Former NAB chief executive Andrew Thorburn will receive a A$1m payout for his early departure from the bank. Thorburn quit his post earlier this month alongside chair Ken Henry after both men were shamed by commissioner Kenneth Hayne's scathing final report.
As the fallout from Australia's royal commission report reverberates through the industry, NAB said: "In accordance with his contractual entitlements, Mr Thorburn will receive payment of $1,041,449 in lieu of 26 weeks' notice, along with accrued leave entitlements."
"All Mr Thorburn's unvested deferred awards will be forfeited in accordance with plan rules," NAB said. That means he will miss out on A$20m in unvested payouts. In the year to September 2018, Thorburn was paid A$4.3m.

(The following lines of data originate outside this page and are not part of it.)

-- ==== Sys2Proof/Laws/Blocks.lean ====
section
/-!
SUPPORT. The block in whose windows each register stands (01_architecture.md R33).
-/
namespace Sys2Proof.Machine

I acknowledge the bank has sustained damage as a result of its past practices and comments in the royal commission's final report about them"
Upon his departure, non-executive director Philip Chronican will commence as acting chief executive and will receive a fixed fee of A$150,000 a month until such time as a permanent replacement is appointed.
Both Thorburn and chairman Henry had been under intense scrutiny after Commissioner Hayne wrote in his final report he was not confident they had learnt any lessons from the landmark inquiry into the banking sector.
"More particularly, I was not persuaded that NAB is willing to accept the necessary responsibility for deciding, for itself, what is the right thing to do, and then having its staff act accordingly," he wrote.
"Overall, my fear — that there may be a wide gap between the public face NAB seeks to show and what it does in practice — remains."
"I acknowledge the bank has sustained damage as a result of its past practices and comments in the royal commission's final report about them," Thorburn said in a statement to the Australian Securities Exchange.
NAB has also revealed Henry will be barred from participating in the recruitment of Thorburn's replacement after his initial involvement in the selection process drew sharp criticism.
The royal commission detailed how banks charged fees to dead customers, lied to regulators and delayed making things right with customers who were wronged.